Working data:
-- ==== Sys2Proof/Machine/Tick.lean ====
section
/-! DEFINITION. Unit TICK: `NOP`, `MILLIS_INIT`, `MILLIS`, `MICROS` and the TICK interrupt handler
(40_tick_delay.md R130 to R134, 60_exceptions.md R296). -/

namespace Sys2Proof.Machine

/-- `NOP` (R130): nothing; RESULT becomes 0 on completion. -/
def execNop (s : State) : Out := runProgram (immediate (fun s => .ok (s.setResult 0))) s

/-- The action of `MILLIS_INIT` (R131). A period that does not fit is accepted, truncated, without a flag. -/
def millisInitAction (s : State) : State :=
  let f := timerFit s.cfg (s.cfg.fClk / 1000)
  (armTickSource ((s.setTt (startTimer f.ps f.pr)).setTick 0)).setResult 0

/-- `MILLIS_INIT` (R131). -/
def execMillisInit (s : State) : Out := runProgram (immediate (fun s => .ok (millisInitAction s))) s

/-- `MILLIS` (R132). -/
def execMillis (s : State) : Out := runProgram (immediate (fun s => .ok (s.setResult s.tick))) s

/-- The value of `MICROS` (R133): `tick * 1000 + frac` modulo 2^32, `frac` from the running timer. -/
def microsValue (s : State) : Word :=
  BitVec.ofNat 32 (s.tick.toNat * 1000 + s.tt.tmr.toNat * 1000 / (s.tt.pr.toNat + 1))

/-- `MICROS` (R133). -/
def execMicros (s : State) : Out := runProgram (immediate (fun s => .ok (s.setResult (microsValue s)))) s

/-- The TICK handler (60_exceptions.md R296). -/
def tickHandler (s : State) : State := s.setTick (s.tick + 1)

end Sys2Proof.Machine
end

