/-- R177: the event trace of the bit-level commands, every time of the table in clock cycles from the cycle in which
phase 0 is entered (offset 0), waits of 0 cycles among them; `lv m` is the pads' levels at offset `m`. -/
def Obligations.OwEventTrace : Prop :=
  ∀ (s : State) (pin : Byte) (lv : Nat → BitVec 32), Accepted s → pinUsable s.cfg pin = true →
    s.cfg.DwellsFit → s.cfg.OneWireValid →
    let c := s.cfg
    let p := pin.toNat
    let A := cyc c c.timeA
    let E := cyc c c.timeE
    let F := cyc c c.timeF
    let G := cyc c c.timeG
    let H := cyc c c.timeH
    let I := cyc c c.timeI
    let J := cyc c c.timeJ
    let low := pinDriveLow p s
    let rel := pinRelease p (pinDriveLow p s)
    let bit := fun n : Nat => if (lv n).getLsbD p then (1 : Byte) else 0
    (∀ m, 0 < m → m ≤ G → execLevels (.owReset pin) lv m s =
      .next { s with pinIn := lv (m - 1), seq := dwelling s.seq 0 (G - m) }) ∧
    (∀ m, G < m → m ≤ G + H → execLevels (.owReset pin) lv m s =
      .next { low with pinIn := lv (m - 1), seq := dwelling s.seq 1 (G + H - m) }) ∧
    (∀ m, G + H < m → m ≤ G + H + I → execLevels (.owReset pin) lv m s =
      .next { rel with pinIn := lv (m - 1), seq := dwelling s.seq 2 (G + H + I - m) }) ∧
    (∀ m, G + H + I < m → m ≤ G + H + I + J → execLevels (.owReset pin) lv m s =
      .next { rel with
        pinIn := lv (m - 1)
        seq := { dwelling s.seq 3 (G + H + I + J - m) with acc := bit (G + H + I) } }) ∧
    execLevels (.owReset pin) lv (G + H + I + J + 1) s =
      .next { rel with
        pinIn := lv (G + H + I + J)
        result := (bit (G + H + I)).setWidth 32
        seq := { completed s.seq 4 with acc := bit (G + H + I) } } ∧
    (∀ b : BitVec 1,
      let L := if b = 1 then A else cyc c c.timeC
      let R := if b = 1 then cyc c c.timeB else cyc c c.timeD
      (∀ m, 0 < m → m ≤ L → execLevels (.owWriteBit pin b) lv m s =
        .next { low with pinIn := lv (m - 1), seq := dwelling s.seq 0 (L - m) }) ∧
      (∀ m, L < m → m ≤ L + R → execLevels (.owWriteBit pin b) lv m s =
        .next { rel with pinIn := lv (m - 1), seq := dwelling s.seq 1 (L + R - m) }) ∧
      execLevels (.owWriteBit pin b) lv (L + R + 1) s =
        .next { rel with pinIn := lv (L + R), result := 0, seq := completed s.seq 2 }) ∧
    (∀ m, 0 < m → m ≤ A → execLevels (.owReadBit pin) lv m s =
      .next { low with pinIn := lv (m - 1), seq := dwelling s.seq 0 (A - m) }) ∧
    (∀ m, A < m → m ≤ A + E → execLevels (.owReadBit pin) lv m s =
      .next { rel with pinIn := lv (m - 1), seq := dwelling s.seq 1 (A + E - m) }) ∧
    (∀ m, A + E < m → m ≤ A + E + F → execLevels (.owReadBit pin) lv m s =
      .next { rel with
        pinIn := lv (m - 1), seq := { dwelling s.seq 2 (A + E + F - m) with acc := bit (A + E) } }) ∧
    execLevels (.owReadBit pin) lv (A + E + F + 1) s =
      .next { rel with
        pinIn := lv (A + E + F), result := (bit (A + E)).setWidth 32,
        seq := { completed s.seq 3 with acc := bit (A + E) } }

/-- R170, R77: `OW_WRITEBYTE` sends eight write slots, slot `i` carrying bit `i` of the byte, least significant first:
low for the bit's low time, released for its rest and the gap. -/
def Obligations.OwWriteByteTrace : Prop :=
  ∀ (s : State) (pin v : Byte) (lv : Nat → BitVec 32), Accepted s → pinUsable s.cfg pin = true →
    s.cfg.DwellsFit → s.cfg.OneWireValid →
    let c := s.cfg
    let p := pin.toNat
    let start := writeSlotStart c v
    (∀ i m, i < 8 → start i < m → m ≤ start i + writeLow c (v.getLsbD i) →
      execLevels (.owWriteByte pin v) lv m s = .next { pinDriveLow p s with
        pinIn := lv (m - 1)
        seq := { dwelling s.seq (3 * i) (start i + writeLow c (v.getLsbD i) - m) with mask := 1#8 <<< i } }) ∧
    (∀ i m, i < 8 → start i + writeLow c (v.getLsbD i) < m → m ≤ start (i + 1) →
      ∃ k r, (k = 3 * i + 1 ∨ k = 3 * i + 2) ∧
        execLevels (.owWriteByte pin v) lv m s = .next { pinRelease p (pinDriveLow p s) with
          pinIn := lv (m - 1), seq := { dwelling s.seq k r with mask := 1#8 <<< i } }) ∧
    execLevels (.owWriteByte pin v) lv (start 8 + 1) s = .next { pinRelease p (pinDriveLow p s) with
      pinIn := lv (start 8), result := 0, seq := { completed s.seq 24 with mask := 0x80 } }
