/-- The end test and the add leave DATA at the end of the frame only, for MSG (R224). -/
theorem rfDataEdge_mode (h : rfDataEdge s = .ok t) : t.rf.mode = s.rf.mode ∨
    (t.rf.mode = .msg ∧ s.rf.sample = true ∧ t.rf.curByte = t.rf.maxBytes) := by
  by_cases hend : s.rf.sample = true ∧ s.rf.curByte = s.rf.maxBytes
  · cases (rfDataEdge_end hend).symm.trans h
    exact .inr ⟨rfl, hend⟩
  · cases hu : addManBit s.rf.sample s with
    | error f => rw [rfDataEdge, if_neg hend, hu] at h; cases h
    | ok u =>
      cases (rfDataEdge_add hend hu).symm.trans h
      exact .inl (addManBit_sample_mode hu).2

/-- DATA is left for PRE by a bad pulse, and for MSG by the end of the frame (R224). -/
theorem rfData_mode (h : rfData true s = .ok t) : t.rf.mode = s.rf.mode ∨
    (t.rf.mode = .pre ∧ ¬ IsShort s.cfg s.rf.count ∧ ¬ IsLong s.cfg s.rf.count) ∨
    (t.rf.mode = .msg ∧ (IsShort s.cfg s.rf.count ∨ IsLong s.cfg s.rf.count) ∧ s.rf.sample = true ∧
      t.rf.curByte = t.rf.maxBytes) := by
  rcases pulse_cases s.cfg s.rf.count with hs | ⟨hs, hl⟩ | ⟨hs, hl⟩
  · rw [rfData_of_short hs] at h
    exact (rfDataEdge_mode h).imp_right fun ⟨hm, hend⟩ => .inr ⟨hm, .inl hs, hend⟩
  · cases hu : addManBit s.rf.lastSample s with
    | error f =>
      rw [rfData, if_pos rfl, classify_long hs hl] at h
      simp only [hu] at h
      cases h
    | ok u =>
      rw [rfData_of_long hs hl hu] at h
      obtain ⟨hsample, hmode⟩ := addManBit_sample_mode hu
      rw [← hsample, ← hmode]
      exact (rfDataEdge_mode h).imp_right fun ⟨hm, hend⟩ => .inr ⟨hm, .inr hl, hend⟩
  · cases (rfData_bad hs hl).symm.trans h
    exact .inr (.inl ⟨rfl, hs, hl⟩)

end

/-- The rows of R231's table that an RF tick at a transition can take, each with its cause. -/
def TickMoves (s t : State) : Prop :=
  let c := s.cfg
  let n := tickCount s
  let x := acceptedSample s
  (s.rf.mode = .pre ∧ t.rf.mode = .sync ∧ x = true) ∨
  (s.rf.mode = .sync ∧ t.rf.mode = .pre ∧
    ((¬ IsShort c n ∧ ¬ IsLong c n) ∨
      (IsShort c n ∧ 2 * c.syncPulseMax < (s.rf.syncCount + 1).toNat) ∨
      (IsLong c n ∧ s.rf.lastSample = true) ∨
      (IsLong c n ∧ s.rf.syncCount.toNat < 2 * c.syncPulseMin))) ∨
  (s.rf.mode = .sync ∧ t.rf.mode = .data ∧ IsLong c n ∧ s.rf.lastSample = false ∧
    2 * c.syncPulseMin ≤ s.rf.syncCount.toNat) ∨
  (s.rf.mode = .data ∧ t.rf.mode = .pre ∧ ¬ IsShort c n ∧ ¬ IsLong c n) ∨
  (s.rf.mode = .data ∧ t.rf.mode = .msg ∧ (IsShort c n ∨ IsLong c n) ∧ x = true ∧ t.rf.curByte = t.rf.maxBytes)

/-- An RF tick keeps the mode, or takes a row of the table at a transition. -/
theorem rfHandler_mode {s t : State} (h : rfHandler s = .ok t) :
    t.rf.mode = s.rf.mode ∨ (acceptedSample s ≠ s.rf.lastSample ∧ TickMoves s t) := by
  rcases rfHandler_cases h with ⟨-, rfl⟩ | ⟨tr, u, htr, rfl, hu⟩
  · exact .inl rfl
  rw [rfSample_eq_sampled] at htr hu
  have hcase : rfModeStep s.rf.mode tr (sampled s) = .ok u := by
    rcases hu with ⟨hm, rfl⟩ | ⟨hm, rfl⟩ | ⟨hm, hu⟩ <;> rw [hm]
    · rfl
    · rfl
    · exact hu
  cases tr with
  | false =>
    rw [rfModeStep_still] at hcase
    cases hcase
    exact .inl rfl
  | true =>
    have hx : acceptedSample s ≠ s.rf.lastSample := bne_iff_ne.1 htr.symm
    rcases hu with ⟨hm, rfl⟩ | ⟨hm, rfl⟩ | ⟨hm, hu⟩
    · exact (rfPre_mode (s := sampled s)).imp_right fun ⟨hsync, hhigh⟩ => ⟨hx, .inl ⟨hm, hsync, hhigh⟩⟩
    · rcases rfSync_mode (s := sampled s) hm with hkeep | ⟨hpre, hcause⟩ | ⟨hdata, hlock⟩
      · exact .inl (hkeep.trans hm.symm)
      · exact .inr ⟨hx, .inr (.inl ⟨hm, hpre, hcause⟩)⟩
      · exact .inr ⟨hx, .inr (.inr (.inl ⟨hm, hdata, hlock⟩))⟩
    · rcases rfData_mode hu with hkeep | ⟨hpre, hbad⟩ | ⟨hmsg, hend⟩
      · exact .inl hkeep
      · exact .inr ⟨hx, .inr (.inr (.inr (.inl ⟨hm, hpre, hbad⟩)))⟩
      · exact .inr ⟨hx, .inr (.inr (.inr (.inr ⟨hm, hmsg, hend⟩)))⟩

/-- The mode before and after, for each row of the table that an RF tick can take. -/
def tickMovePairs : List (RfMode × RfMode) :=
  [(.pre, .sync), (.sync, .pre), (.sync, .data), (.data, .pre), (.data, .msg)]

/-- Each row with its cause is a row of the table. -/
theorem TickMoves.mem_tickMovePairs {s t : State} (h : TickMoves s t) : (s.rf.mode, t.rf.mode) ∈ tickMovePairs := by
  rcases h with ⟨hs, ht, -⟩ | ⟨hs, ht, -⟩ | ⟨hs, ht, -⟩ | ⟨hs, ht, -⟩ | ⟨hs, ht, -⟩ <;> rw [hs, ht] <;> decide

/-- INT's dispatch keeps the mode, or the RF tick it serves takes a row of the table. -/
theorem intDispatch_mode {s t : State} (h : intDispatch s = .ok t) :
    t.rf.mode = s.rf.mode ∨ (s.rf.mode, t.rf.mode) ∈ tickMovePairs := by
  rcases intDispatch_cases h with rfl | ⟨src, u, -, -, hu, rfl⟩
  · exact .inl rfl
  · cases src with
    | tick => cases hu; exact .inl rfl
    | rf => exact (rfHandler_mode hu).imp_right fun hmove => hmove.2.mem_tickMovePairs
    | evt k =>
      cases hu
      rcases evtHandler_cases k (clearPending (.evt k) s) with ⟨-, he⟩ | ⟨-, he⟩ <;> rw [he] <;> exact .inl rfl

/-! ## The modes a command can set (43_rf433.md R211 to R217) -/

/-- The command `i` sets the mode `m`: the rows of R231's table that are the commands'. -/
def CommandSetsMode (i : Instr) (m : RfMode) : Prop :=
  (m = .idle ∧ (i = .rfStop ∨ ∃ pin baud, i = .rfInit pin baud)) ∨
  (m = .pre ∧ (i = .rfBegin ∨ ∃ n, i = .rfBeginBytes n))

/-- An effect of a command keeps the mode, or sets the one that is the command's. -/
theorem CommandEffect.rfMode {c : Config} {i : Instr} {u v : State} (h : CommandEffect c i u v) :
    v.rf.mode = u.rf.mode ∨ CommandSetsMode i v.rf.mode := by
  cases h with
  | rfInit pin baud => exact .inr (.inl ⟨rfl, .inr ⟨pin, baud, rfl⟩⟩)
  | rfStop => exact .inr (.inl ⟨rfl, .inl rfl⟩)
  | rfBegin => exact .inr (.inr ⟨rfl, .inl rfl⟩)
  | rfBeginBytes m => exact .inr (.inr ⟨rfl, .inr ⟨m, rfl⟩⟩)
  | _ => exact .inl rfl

Task to complete: Could you write out, exactly as they stand, only the lines above that begin at the line with "exact .inl hkeep" and stop after the line with "is a row of the table. -/"?

Your solution:
      · exact .inl hkeep
      · exact .inr ⟨hx, .inr (.inr (.inr (.inl ⟨hm, hpre, hbad⟩)))⟩
      · exact .inr ⟨hx, .inr (.inr (.inr (.inr ⟨hm, hmsg, hend⟩)))⟩

/-- The mode before and after, for each row of the table that an RF tick can take. -/
def tickMovePairs : List (RfMode × RfMode) :=
  [(.pre, .sync), (.sync, .pre), (.sync, .data), (.data, .pre), (.data, .msg)]

/-- Each row with its cause is a row of the table. -/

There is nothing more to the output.